*Your assignment:* Exactly the lines from the start of the data below through the line containing "def rowTable4 : List" must be returned, and no others.

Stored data
def rowTable3 : List (Nat × Nat) := [
  (0x400e20, 0), (0x400e24, 0), (0x400e28, 0), (0x400e2c, 0), (0x400e30, 0), (0x400e40, 0), (0x600000, 0),
  (0x600004, 0), (0x600008, 0), (0x60000c, 0), (0x600010, 0), (0x600014, 0), (0x600018, 0), (0x60001c, 0),
  (0x600020, 0), (0x600030, 0), (0x600034, 0), (0x600038, 0), (0x60003c, 0), (0x600040, 0), (0x600100, 64),
  (0x600104, 64), (0x600108, 64), (0x60010c, 64), (0x600110, 64), (0x600114, 64), (0x600118, 64), (0x60011c, 64),
  (0x700000, 0), (0x700004, 0), (0x700008, 0), (0x700010, 4), (0x700020, 0), (0x700024, 0), (0x700028, 0),
  (0x70002c, 0), (0x700030, 0), (0x700034, 0), (0x700038, 0), (0x70003c, 0), (0x700040, 0), (0x800000, 0),
  (0x800004, 0), (0x800008, 4), (0x800010, 0), (0x800014, 0)]

def rowTable4 : List (Nat × Nat) := [
  (0x800040, 16), (0x800044, 16), (0x800048, 16), (0x8000c0, 32), (0x8000c4, 32), (0x8000c8, 32), (0x8000cc, 32),
  (0x8000d0, 32), (0x800100, 0), (0x800104, 0), (0x800108, 0), (0x80010c, 0), (0x800110, 0), (0x800114, 0),
  (0x800118, 0), (0x80011c, 0), (0x800120, 0), (0x800124, 0), (0x800128, 0), (0x80012c, 0), (0x800130, 0),
  (0x800134, 0), (0x800138, 0), (0x80013c, 0), (0x800140, 0), (0x800144, 0), (0x800148, 0), (0x80014c, 0),
  (0x800160, 0), (0x810000, 16), (0x810004, 16), (0x810008, 16), (0x81000c, 16), (0x900000, 0), (0x900004, 0),
  (0x900008, 0), (0x90000c, 0), (0x900010, 0), (0x900020, 0), (0x900024, 0), (0x900028, 0), (0x90002c, 0),
  (0x900030, 0), (0x900034, 0), (0x900038, 0), (0x90003c, 0)]

def rowTable5 : List (Nat × Nat) := [
  (0x900040, 0), (0x900050, 0), (0x900054, 0), (0x900100, 32), (0x900104, 32), (0x900108, 32), (0x90010c, 32),
  (0x900110, 32), (0x900114, 32), (0x900118, 32), (0x90011c, 32), (0x910000, 4), (0x980000, 0), (0x980004, 0),
  (0x980008, 0), (0x980010, 0), (0x980014, 0), (0x980018, 0), (0x98001c, 0), (0x980020, 0), (0x980024, 0),
  (0x980028, 0), (0x98002c, 0), (0x980030, 0), (0x980100, 16), (0x980104, 16), (0x980108, 16), (0x98010c, 16),
  (0x980800, 32), (0x980804, 32), (0x980808, 32), (0x98080c, 32), (0x980810, 32), (0x980814, 32), (0x980818, 32),
  (0x98081c, 32), (0x981000, 16), (0x981004, 16), (0x981008, 16), (0x98100c, 16), (0x984000, 4), (0xa00000, 0),
  (0xa00004, 0), (0xa00008, 0), (0xa00010, 0), (0xa00014, 0)]

def rowTable6 : List (Nat × Nat) := [
  (0xa00018, 0), (0xa0001c, 0), (0xa00020, 0), (0xa00024, 0), (0xa00028, 0), (0xa0002c, 0), (0xa00030, 0),
  (0xa00034, 0), (0xa00038, 0), (0xa0003c, 0), (0xa00040, 0), (0xa00044, 0), (0xa00048, 0), (0xa0004c, 0),
  (0xa00060, 0), (0xa00064, 0), (0xa00068, 0), (0xa0006c, 0), (0xa00070, 0), (0xa00080, 0), (0xa00084, 0),
  (0xa00088, 0), (0xa000f0, 0), (0xa00200, 16), (0xa00204, 16), (0xa00208, 16), (0xb00000, 0), (0xb00004, 0),
  (0xb00008, 0), (0xb0000c, 0), (0xb00010, 0), (0xb00014, 0), (0xb00018, 0), (0xb0001c, 0), (0xb00020, 0),
  (0xb00030, 0), (0xb00040, 0), (0xb00044, 0), (0xb00100, 0), (0xb00104, 0), (0xb00108, 0), (0xb0010c, 0),
  (0xb00110, 0), (0xb00114, 0), (0xb00118, 0), (0xb0011c, 0)]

*Written answer:*
def rowTable3 : List (Nat × Nat) := [
  (0x400e20, 0), (0x400e24, 0), (0x400e28, 0), (0x400e2c, 0), (0x400e30, 0), (0x400e40, 0), (0x600000, 0),
  (0x600004, 0), (0x600008, 0), (0x60000c, 0), (0x600010, 0), (0x600014, 0), (0x600018, 0), (0x60001c, 0),
  (0x600020, 0), (0x600030, 0), (0x600034, 0), (0x600038, 0), (0x60003c, 0), (0x600040, 0), (0x600100, 64),
  (0x600104, 64), (0x600108, 64), (0x60010c, 64), (0x600110, 64), (0x600114, 64), (0x600118, 64), (0x60011c, 64),
  (0x700000, 0), (0x700004, 0), (0x700008, 0), (0x700010, 4), (0x700020, 0), (0x700024, 0), (0x700028, 0),
  (0x70002c, 0), (0x700030, 0), (0x700034, 0), (0x700038, 0), (0x70003c, 0), (0x700040, 0), (0x800000, 0),
  (0x800004, 0), (0x800008, 4), (0x800010, 0), (0x800014, 0)]

def rowTable4 : List (Nat × Nat) := [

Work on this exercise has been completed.